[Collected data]
#####
/-- A channel context (R82), with the transfer in progress. Busy is on exactly in RUNNING (R83) and the width
belongs to the channel number, so neither is a field. -/
structure Channel where
  mode          : DmaMode
  direction     : DmaDirection
  owner         : Fin 8
  recordEnd     : Bool
  autoReload    : Bool
  down          : Bool
  page          : Fin 16
  offset        : Word16
  count         : Word16
  basePage      : Fin 16
  baseOffset    : Word16
  baseCount     : Word16
  addressLoaded : Bool
  countLoaded   : Bool
  finished      : Bool
  state         : DmaState
  cause         : DmaCause
  runFlags      : AccessFlags
  pulse         : Bool
  blockRun      : Bool
  stray         : Nat
  waiting       : List Waiting
  access        : Option Access
  deriving DecidableEq, Repr

/-- The sub-conditions of RUNNING (R84). -/
inductive SubCondition
  | waiting | transferring | master | releasing
  deriving DecidableEq, Repr

/-! ## Interrupt unit (Chapter 6) -/

/-- How a card's use of a line makes a request (R106). -/
inductive Sense
  | edge | level
  deriving DecidableEq, Repr

/-- A line's configuration (R106); entry `none` is NONE. -/
structure LineConfig where
  sense     : Sense
  enabled   : Bool
  group     : Fin 8
  keepAlive : Bool
  entry     : Option (Fin 24)
  deriving DecidableEq, Repr

/-- A line-slot's state (R108). -/
structure LineSlot where
  pending       : Bool
  inService     : Bool
  stuck         : Bool
  stillAsserted : Nat
  reference     : Bool
  deriving DecidableEq, Repr

/-! ## Service engine and timers (Chapter 7) -/

/-- A step of a service entry (R128). -/
inductive Step
  | inp (port : Nat) (word : Bool)
  | inrep (port : Nat) (word : Bool) (times : Nat)
  | out (port : Nat) (word : Bool) (value : Word16)
  | min (address : Nat) (times : Nat)
  | mout (address : Nat) (word : Bool) (value : Word16)
  | delay (micros : Nat)
  deriving DecidableEq, Repr

/-- An entry of the service table (R127). -/
structure ServiceEntry where
  record : Bool
  steps  : List Step
  deriving DecidableEq, Repr

/-- The 106 sources: 96 line-slots, four timers, four channels, two watch units (00 Terms, R149). -/
inductive Source
  | lineSlot (line : Fin 12) (slot : Fin 8)
  | timer (n : Fin 4)
  | channel (n : Fin 4)
  | watch (u : Fin 2)
  deriving DecidableEq, Repr

/-- The engine's states (R131). -/
inductive EngineState
  | idle | serving | suspended
  deriving DecidableEq, Repr

/-- The flags of a capture record (R150). -/
structure RecordFlags where
  stepError     : Bool
  unclaimed     : Bool
  blocked       : Bool
  timeout       : Bool
  prot          : Bool
  narrowed      : Bool
  stillAsserted : Bool
  held          : Bool
  reload        : Bool
  deriving DecidableEq, Repr

/-- The service engine's fields (R131), with the access in progress. `entry` is `none` while IDLE, `some none` for a
service of NONE and `some (some e)` for entry e. -/
structure Engine where
  state     : EngineState
  source    : Option Source
  entry     : Option (Option (Fin 24))
  step      : Nat
  done      : Nat
  delayLeft : Nat
  captured  : List Byte
  flags     : RecordFlags
  firstFail : Option Nat
  start     : Time
  held      : Bool
  access    : Option Access
  deriving DecidableEq, Repr

/-- A periodic timer (R145). -/
structure Timer where
  running   : Bool
  period    : Nat
  entry     : Option (Fin 24)
  keepAlive : Bool
  elapsed   : Nat
  pending   : Bool
  inService : Bool
  deriving DecidableEq, Repr

/-! ## Capture queue (Chapter 8) -/

/-- A capture record (R150). The source names the kind; `slot` is that of a DMA_END or WATCH record, a LINE record's
slot standing in its source. -/
structure Record where
  source    : Source
  slot      : Option (Fin 8)
  flags     : RecordFlags
  sequence  : Word16
  time      : Time
  coalesced : Nat
  lost      : Nat
  firstFail : Option Nat
  entry     : Option (Fin 24)
  steps     : Option Nat
  data      : List Byte
  deriving DecidableEq, Repr

/-- A source's counts (R149). -/
structure Counts where
  coalesced : Nat
  lost      : Nat
  deriving DecidableEq, Repr

/-- The capture queue's fields (R149); the record count and byte count are functions of the list. -/
structure Capture where
  records      : List Record
  seq          : Word16
  lineCounts   : Vector (Vector Counts 8) 12
  timerCounts  : Vector Counts 4
  channelLost  : Vector Nat 4
  watchLost    : Vector Nat 2
  dropTotal    : Nat
  high         : Bool
  deriving DecidableEq, Repr

/-! ## Bus watch (Chapter 9) -/

/-- A watch unit (R165). -/
structure Watch where
  armed       : Bool
  space       : Space
  address     : BitVec 20
  mask        : BitVec 20
  reads       : Bool
  writes      : Bool
  fromQueue   : Bool
  fromChannel : Bool
  fromService : Bool
  fromMaster  : Bool
  dataCompare : Bool
  dataValue   : Word16
  dataMask    : Word16
  record      : Bool
  hold        : Bool
  oneShot     : Bool
  hits        : Nat
  deriving DecidableEq, Repr
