-- ==== Sys2Proof/Machine/ResetValues.lean ====
section
/-! DEFINITION. The value of each block's fields after part reset (R194 and each block's own table). -/

namespace Sys2Proof.Machine

/-- R38; the supply monitor starts in GOOD or LOW with the input (R45); BCLK runs at code 16 (R44). -/
def resetBus (supplyGood : Bool) : Bus where
  state := .off
  cause := .none
  pulseLeft := 0
  pulseMicros := 0
  holdRequest := none
  supply := if supplyGood then .good else .low
  supplyMicros := 0
  clock := 16

/-- R26, R28 and R31: state and present from the presence input, the strap as read. -/
def resetSlot (present wide : Bool) : Slot where
  state := if present then .isolated else .empty
  present := present
  wide := wide
  fault := .none
  change := .none
  waiting := []

/-- A card that drives none of its lines. -/
def quietCard : Card where
  lines := Vector.replicate 12 false
  requests := Vector.replicate 4 false

/-- R4. -/
def resetClaim : Claim where
  enabled := false
  space := .mem
  base := 0
  limit := 0
  decode := 20
  target := .slot 0
  wide := false
  extra := 0
  imageOffset := 0
  readOnly := false

/-- R24: no cycle, the address lines at 0x00000. -/
def resetPlanner : Planner where
  cycle := none
  master := none
  address := 0
  lastClocks := 0
  freeBytes := 0

/-- R48, with setting 3's reset value in use (R62, R191). -/
def resetArbiter : Arbiter where
  owner := .none
  hold := .none
  grant := none
  holdEnding := false
  burst := 0
  burstLimit := 0
  timerChannel := none
  timerElapsed := 0
  timerLimit := 0
  owed := 0
  lost := 0
  row := 0
  shortReported := false
  interval := 0
  intervalUse := 15
  intervalSet := false

/-- R66. -/
def resetQueue : OpQueue where
  ops := []
  frames := []
  nextFrame := 0
  state := .idle
  pauseLeft := 0
  waitLeft := 0
  overtaken := false
  access := none

/-- No flags. -/
def noFlags : AccessFlags where
  unclaimed := false
  prot := false
  narrowed := false

/-- R82. -/
def resetChannel : Channel where
  mode := .single
  direction := .toCard
  owner := 0
  recordEnd := false
  autoReload := false
  down := false
  page := 0
  offset := 0
  count := 0
  basePage := 0
  baseOffset := 0
  baseCount := 0
  addressLoaded := false
  countLoaded := false
  finished := false
  state := .idle
  cause := .none
  runFlags := noFlags
  pulse := false
  blockRun := false
  stray := 0
  waiting := []
  access := none

/-- R106. -/
def resetLine : LineConfig where
  sense := .edge
  enabled := false
  group := 0
  keepAlive := false
  entry := none

/-- R108. -/
def resetLineSlot : LineSlot where
  pending := false
  inService := false
  stuck := false
  stillAsserted := 0
  reference := false

/-- R127. -/
def resetEntry : ServiceEntry where
  record := false
  steps := []

/-- No record flags. -/
def noRecordFlags : RecordFlags where
  stepError := false
  unclaimed := false
  blocked := false
  timeout := false
  prot := false
  narrowed := false
  stillAsserted := false
  held := false
  reload := false

/-- R131; also the engine's fields in IDLE. -/
def resetEngine : Engine where
  state := .idle
  source := none
  entry := none
  step := 0
  done := 0
  delayLeft := 0
  captured := []
  flags := noRecordFlags
  firstFail := none
  start := 0
  held := false
  access := none

/-- R145. -/
def resetTimer : Timer where
  running := false
  period := 1000
  entry := none
  keepAlive := false
  elapsed := 0
  pending := false
  inService := false

/-- A source's counts at zero (R149). -/
def zeroCounts : Counts where
  coalesced := 0
  lost := 0

/-- R149. -/
def resetCapture : Capture where
  records := []
  seq := 0
  lineCounts := Vector.replicate 12 (Vector.replicate 8 zeroCounts)
  timerCounts := Vector.replicate 4 zeroCounts
  channelLost := Vector.replicate 4 0
  watchLost := Vector.replicate 2 0
  dropTotal := 0
  high := false

/-- R165. -/
def resetWatch : Watch where
  armed := false
  space := .mem
  address := 0
  mask := 0
  reads := true
  writes := true
  fromQueue := true
  fromChannel := true
  fromService := true
  fromMaster := true
  dataCompare := false
  dataValue := 0
  dataMask := 0
  record := false
  hold := false
  oneShot := false
  hits := 0

/-- R174: every byte 0x00, no fill. -/
def resetImage : Image where
  cells := []
  filling := false
  fillValue := 0
  fillNext := 0
  fillEnd := 0
  fillTag := 0
  replyWanted := false

/-- R184: HUNT, no first sync seen, no bytes gathered. -/
def resetReceiver : Receiver where
  state := .hunt
  sync := false
  header := []
  payload := []

/-- R182, R186, R189, R194. -/
def resetLink : Link where
  ready := false
  rx := resetReceiver
  silence := 0
  tx := []
  outPipe := []
  errors := 0
  overflow := false
  lastSent := []

/-- R191, last column. -/
def resetSettings : Settings where
  clock := 16
  readyTimeout := 15
  refresh := 15
  pulse := 20
  afterReset := 0
  masterLimit := 50
  burstLimit := 0
  almostFull := 384
  notices := 0xFF
  globalEnable := 0
  groupMask := 0

end Sys2Proof.Machine
end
#####
- [Task requirements] Within the records, the lines containing the string "countLoaded" are to be counted and their number given without comment.

- [Exercise response] 2